While we understand why financial advisors, academics and others with their own objectives and agendas may not fully embrace our tools and processes, we continue to be baffled at the lack of support from our own profession. We discussed our puzzlement over this lack of support from the actuarial profession in our post of May 12, 2018.
We employ basic actuarial and financial economics theory by using the theoretical cost of inflation-adjusted annuities to derive our default assumptions for the cost of lifetime retirement income. This same approach was utilized by the Society of Actuaries to develop the cost of retirement in their article, “Big Question, When Should I Retire?”
In its letter encouraging improvements to the Lifetime Income Disclosure Act (which later became part of the new SECURE Act of 2019), the American Academy of Actuaries indicated that, “With the transition for many workers from participating in defined benefit to defined contribution plans, the responsibility increasingly now rests on employees to determine whether their personal retirement savings, along with Social Security and savings funded through employers on their behalf, will be sufficient to provide for a secure retirement. The requirement in the Lifetime Income Disclosure Act that plan participants regularly be provided information regarding the lifetime income value that can be expected from their retirement saving account is an important step in that direction.” We agree.
And, to make this responsibility easier for employees, we believe the expected lifetime income from retirement accounts communicated to participants should be expressed in inflation-adjusted dollars, just like Social Security income. This is exactly the approach we advocate in our ABC workbooks and in our last post.

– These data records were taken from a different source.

-- ==== Sys2Proof/Machine/Tick.lean ====
section
/-! DEFINITION. What the part's own time does on an empty queue: one millisecond passes, the crystal's periods
are counted, and the timed commands that have fallen due join the queue in a fixed order (log 1, 2, 5). -/

namespace Sys2Proof.Machine

/-- `c` when `b`. -/
def dueIf (b : Bool) (c : Instr) : List Instr := if b then [c] else []

/-- The crystal's periods of one millisecond: the prescaler counts them up to the last value it takes in the
present second (R108, R109), and those past it are carried (log 5). -/
def countPeriods (s : State) : State :=
  if powered s && !s.time.stopped then
    let seen := s.time.prescaler + s.time.carried + Config.crystalPeriods s.freeCount
    let counted := min (s.time.length - 1) seen
    useFree (setTime { s.time with prescaler := counted, carried := seen - counted } s)
  else s

/-- The stations whose grant, or lockout, is due. -/
def grantsDue (s : State) (expiry : Grant → Option Nat) (c : Nat → Instr) : List Instr :=
  s.access.flatMap fun g =>
    match g.station with
    | some st => dueIf (due s.now (expiry g)) (c st)
    | none => []

/-- Stale and lost limits that have passed, by entry. -/
def agesDue (s : State) : List Instr :=
  if s.power != .running then []
  else (indexed s.topics).flatMap fun (i, e) =>
    dueIf (staleDue s.now e) (.staleLimitPassed i)
      ++ dueIf (lostDue s.now e || (staleDue s.now e && decide (e.config.lostLimit ≤ e.age s.now)))
        (.lostLimitPassed i)

/-- The timers that have reached their expiry. -/
def timersDue (s : State) : List Instr :=
  dueIf (due s.now s.pose.degradedTimer) .degradedTimerExpiry
    ++ dueIf (due s.now s.intervention.confirmTimer) .confirmTimerExpiry
    ++ (s.intervention.list.filter (overrideDue s.now)).map (fun r => .overrideTimerExpiry r.seq)
    ++ dueIf (due s.now s.guidance.stageTimer) .stageTimerExpiry
    ++ dueIf (due s.now s.economy.waitTimer) .waitTimerExpiry
    ++ dueIf (due s.now s.economy.shutdownTimer) .shutdownTimerExpiry
    ++ dueIf (due s.now s.economy.resumeTimer) .resumeTimerExpiry
    ++ grantsDue s (·.expiry) .grantExpiry
    ++ grantsDue s (·.lockout) .lockoutExpiry

/-- The publication periods that have come round. -/
def periodsDue (s : State) : List Instr :=
  dueIf (periodDue s .cutDemand) .cutDemandPeriod
    ++ dueIf (periodDue s .guidance) .guidancePeriod
    ++ dueIf (periodDue s .engineReq) .engineReqPeriod
    ++ dueIf (periodDue s .meters) .metersPeriod
    ++ dueIf (periodDue s .status) .statusPeriod

/-- The part's own conditions that hold. -/
def conditionsDue (s : State) : List Instr :=
  dueIf (writeDue s) .storeWriteComplete
    ++ dueIf (awake s && s.bus.busState == .online && decide (255 < s.bus.txErrors)) .busOff
    ++ dueIf (shutdownDone s) .shutdownComplete
    ++ dueIf (restartDue s) .restartBegin
    ++ dueIf (s.power == .startUp && due s.now s.listenEnds) .listenEnd

/-- Every timed command due, in the model's order (log 2). -/
def dueCommands (s : State) : List Instr := agesDue s ++ timersDue s ++ periodsDue s ++ conditionsDue s

/-- One millisecond of the part's own time. -/
def tick (s : State) : State :=
  let t := countPeriods { s with now := s.now + 1 }
  { t with pending := dueIf (countDue t) .clockCount ++ dueCommands t }

end Sys2Proof.Machine
end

If the American Academy of Actuaries truly believes that showing the lifetime income value of a person’s retirement savings account is an important first step in the process of helping individuals and couples plan for their retirement, then using a similar approach for the purpose of calculating a sustainable spending budget or developing a “floor/upside” investment strategy, is a huge leap forward, and is one that the profession should definitely get behind. In our opinion, to fail to endorse the concepts used in the Actuarial Approach simply because deterministic assumptions may be employed (but also makes our approach much more accessible to a broader audience than approaches using stochastic assumptions) is short-sighted and inconsistent with the American Academy of Actuaries’ mission.
In Summary
Despite the lack of support of the Actuarial Approach in some sectors, and our insistence on a policy of doing all this for no compensation, we remain passionate about our goal of helping people make better personal financial retirement decisions. With continued help from our readers, we look forward to another ten years of improving our actuarial workbooks and processes so that you (and we) can better manage your (our) retirement.